The larger the extent of the Shell, the greater the problems faced with puckering. The more extended the shell is, the more elegant its qualities become. The dimensions employed here led to the shell becoming very heavy. The eggshell effect was the result of puckering occurring in different directions. The plan for the shell was based on a particular set of configurations that employed a method combining mathematical points with geometric divisions.
The edge vaults arching out of the central shell on either side are shells regulated by spheres: spherical shells. The configuration for these is simpler than the central shell, which was set up through a complex set of geometrical definitions. By forming a spherical segment with a central point cut into triangles, they create the shape of a shell.
The central vault is round in certain areas, designed by hand & extremely complex, incorporating a cantilever. The supports are positioned at successive intervals distributed between the center, & outer circumference. Cables support the cantilevers on either side.

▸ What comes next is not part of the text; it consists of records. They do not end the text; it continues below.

-- ==== Sys2Proof/Machine/Access.lean ====
section
/-! DEFINITION. Accesses to the device address space: the windows (R24), the checks of R31 in their order, the lot and Block
maps, the agent-state redirection (R283 to R285), sealed and mirrored memory, and the reads and writes of a line with the
tiers' statuses (R256 to R273). -/

namespace Sys2Proof.Machine

/-- Completion statuses (R137, R257, R343, R373, R399). -/
abbrev St.ok : Nat := 0x00
abbrev St.descInvalid : Nat := 0x10
abbrev St.bounds : Nat := 0x11
abbrev St.unmapped : Nat := 0x12
abbrev St.addrWidth : Nat := 0x13
abbrev St.fenced : Nat := 0x14
abbrev St.dataError : Nat := 0x15
abbrev St.targetRetired : Nat := 0x16
abbrev St.readOnly : Nat := 0x17
abbrev St.ioError : Nat := 0x18
abbrev St.fabricTimeout : Nat := 0x19
abbrev St.unavailable : Nat := 0x1A
abbrev St.pkeyDenied : Nat := 0x1B
abbrev St.cancelled : Nat := 0x1C
abbrev St.policed : Nat := 0x1F
abbrev St.groupFailed : Nat := 0x20

/-- Who issues an access: SOURCE_TYPE and SOURCE_INDEX of DECODE_ERR_INFO, the Tenancy on whose behalf it is made or 0,
whether the ENGINE column of R80 applies, and the level and UNIT of a bounds violation (R521). -/
structure Issuer where
  src : Nat
  idx : Nat
  ten : Nat
  engine : Bool
  level : Nat
  unit : Nat
  deriving DecidableEq, Repr

/-- The kinds of access (ACCESS of DECODE_ERR_INFO). -/
inductive AccKind where
  | rd | wr | atomic | fetch | dmaRd | dmaWr
  deriving DecidableEq, Repr

def AccKind.num : AccKind → Nat
  | .rd => 0
  | .wr => 1
  | .atomic => 2
  | .fetch => 3
  | .dmaRd => 4
  | .dmaWr => 5

/-- A write of any kind. -/
def AccKind.isWrite : AccKind → Bool
  | .wr => true
  | .atomic => true
  | .dmaWr => true
  | _ => false

/-- The host, outside any Tenancy. -/
def hostIssuer : Issuer := ⟨6, 0, 0, false, 2, 0⟩

/-- The device itself, outside any Tenancy: its reads of Battens, rank tables and lease lists. SOURCE_TYPE has no code for them.
DESIGN CHOICE (assumption 6): they name CCC0 as their source. -/
def deviceIssuer : Issuer := ⟨2, 0, 0, false, 2, 0⟩

/-- A control core: bounded while a DCC runs at L0. -/
def State.coreIssuer (s : State) (c : Nat) : Issuer :=
  if c < 4 then ⟨1, c, if (s.core c).level = 0 then (s.core c).ten else 0, false, 1, c * 2 ^ 14 + 0x100⟩
  else ⟨2, c - 4, 0, false, 2, 0⟩

/-- A Block, working for a Tenancy. -/
def blkIssuer (b ten : Nat) : Issuer := ⟨0, b, ten, true, 0, b⟩

/-- The Routing Engine of a District. -/
def reIssuer (d ten : Nat) : Issuer := ⟨3, d, ten, true, 1, d * 2 ^ 14 + 0x101⟩

/-- The Residency Manager of a District. -/
def rmIssuer (d ten : Nat) : Issuer := ⟨4, d, ten, true, 1, d * 2 ^ 14 + 0x102⟩

/-- A DMA channel of a District. -/
def dmaIssuer (d c ten : Nat) : Issuer := ⟨5, d * 64 + c, ten, true, 1, d * 2 ^ 14 + c⟩

/-- A request that entered by an Oplith port. -/
def portIssuer (p : Nat) : Issuer := ⟨7, p, 0, false, 2, 0⟩

/-- A collective context of the chip die. SOURCE_TYPE has no code for the collective engine. DESIGN CHOICE (assumption 7): a decode
failure of its own names Oplith ingress, index 0. -/
def collIssuer (c ten : Nat) : Issuer := ⟨7, 0, ten, true, 2, c⟩

/-- The resource behind an address. -/
inductive Tier where
  | t1 | t2 | t3
  | square (d : Nat)
  | spad (b : Nat)
  | ga (d : Nat)
  | resram (d : Nat)
  deriving DecidableEq, Repr

/-- Where an address leads. -/
inductive Place where
  | mem (t : Tier) (phys : Nat)
  | ctl (off : Nat)
  | rack (m off : Nat)
  | beyond (rank off : Nat)
  deriving DecidableEq, Repr

/-- A window and the offset in it, before the maps of a Tenancy (R24). -/
inductive Win where
  | t1 | t2
  | square (d off : Nat)
  | spad (id off : Nat)
  | ga (d off : Nat)
  | resram (d off : Nat)
  | ctl (off : Nat)
  | t3 (off : Nat)
  | rack (m off : Nat)
  | beyond (rank off : Nat)
  | hole
  deriving DecidableEq, Repr

def t2Base : Nat := 0x10000000000
def squareBase (d : Nat) : Nat := 0xF0000000000 + d * 0x40000000
def spadBase (b : Nat) : Nat := 0xF1000000000 + b * 0x100000
def gaBase (d : Nat) : Nat := 0xF2000000000 + d * 0x2000000
def reBase (d : Nat) : Nat := 0xF3000000000 + d * 0x1000000
def ctlBase : Nat := 0xFF000000000
def t3Base : Nat := 0x1000000000000
def rackBase : Nat := 0x40000000000000
def beyondBase : Nat := 0x80000000000000

/-- Whether `[a, a + n)` lies in `[lo, hi)`. -/
def within (a n lo hi : Nat) : Bool := lo ≤ a && a + n ≤ hi

def inT1 (a n : Nat) : Bool := within a n 0 0x6000000000
def inT2 (a n : Nat) : Bool := within a n t2Base 0x28000000000
def inT3 (a n : Nat) : Bool := within a n t3Base 0x2000000000000

/-- Two byte ranges meet. -/
def overlap (a n b m : Nat) : Bool := a < b + m && b < a + n

/-- The window of an address (R24). -/
def winOf (a : Nat) : Win :=
  if a < 0x6000000000 then .t1
  else if a < 0x10000000000 then .hole
  else if a < 0x28000000000 then .t2
  else if a < 0xF0000000000 then .hole
  else if a < 0xF0100000000 then
    let o := a - 0xF0000000000
    if o % 0x40000000 < 0x10000000 then .square (o / 0x40000000) (o % 0x40000000) else .hole
  else if a < 0xF1000000000 then .hole
  else if a < 0xF1040000000 then .spad ((a - 0xF1000000000) / 0x100000) (a % 0x100000)
  else if a < 0xF2000000000 then .hole
  else if a < 0xF2008000000 then
    let o := a - 0xF2000000000
    if o % 0x2000000 < 0x1400000 then .ga (o / 0x2000000) (o % 0x2000000) else .hole
  else if a < 0xF3000000000 then .hole
  else if a < 0xF3004000000 then
    let o := a - 0xF3000000000
    if o % 0x1000000 < 0x800000 then .resram (o / 0x1000000) (o % 0x1000000) else .hole
  else if a < 0xFF000000000 then .hole
  else if a < 0xFF004000000 then .ctl (a - 0xFF000000000)
  else if a < 0x1000000000000 then .hole
  else if a < 0x2000000000000 then .t3 (a - 0x1000000000000)
  else if a < 0x40000000000000 then .hole
  else if a < 0x80000000000000 then
    let o := a - 0x40000000000000
    if o / 0x20000000000 < 32 then .rack (o / 0x20000000000) (o % 0x20000000000) else .hole
  else if a < 0x100000000000000 then .beyond ((a - 0x80000000000000) / 0x800000000) (a % 0x800000000)
  else .hole

/-- The local address of an offset in a rack slice (R27). -/
def sliceLocal (off : Nat) : Option Nat :=
  if off < 0x6000000000 then some off
  else if off < 0x8000000000 then none
  else some (t2Base + (off - 0x8000000000))

/-- The drives over which T3 is striped: none in sliced mode (R292). -/
def State.t3Drives (s : State) : Nat := match s.fget F.FL_CFG_STRIPE_DRIVES [] with | 0 => 0 | k => 2 ^ k

/-- The bytes used of a drive: at most the first 32 TiB (R292). -/
def State.t3Cap (s : State) (d : Nat) : Nat := min (s.fget F.FL_DRIVE_LBAS [d] * 4096) (2 ^ 45)

/-- Whether a T3 offset lies in the striped part (R292). -/
def State.t3Striped (s : State) (o : Nat) : Bool :=
  o < s.t3Drives * (List.range s.t3Drives).foldl (fun m d => min m (s.t3Cap d)) (2 ^ 45)

/-- The drive and byte of a T3 offset (R292). -/
def State.t3Map (s : State) (o : Nat) : Nat × Nat :=
  let n := s.t3Drives
  let u := 65536 * 2 ^ s.fget F.FL_CFG_STRIPE_UNIT []
  if s.t3Striped o then (o / u % n, o / u / n * u + o % u) else (o / 2 ^ 45, o % 2 ^ 45)

/-- Whether a T3 offset lies on an installed drive (R25, R292). In striped mode only the drives from N on are sliced. -/
def State.t3Mapped (s : State) (o : Nat) : Bool :=
  let p := s.t3Map o
  (s.t3Striped o || s.t3Drives ≤ p.1) && s.fget F.FL_DRIVE_PRESENT [p.1] == 1 && p.2 < s.t3Cap p.1

/-- Whether a rack member's slice is absent (R25, R357): its route table is not READY, or its entry is not valid. The
device's own slice never is. -/
def State.memberAbsent (s : State) (m : Nat) : Bool :=
  if m = s.fget F.FAB_ID_MEMBER [] then false
  else
    let e := s.fget F.EPOCH_CTRL_SRC_EPOCH []
    let ready := if e = 0 then s.fget F.EPOCH_STATUS_READY0 [] else s.fget F.EPOCH_STATUS_READY1 []
    ready = 0 || s.fget F.ROUTE_VALID [e, m] = 0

As a result, the shell required holes to accommodate the cables, which support the suspension properties and capacity in every direction. The Stability, tension and complex geometry of the central shell could only be computer generated to calculate this large span. The diagram is based on a set of points that would take far too long to calculate manually and would then be subject to human error, during this laborious process where precision is imperative. Whereas the side vaults had one center each, the sphere of the central shell has several centers generated by circular arches on each side, with cantilevering coming in from either direction. The geometric configuration employed therefore generated section at every 2 or 3 meter in travel of the shell skin.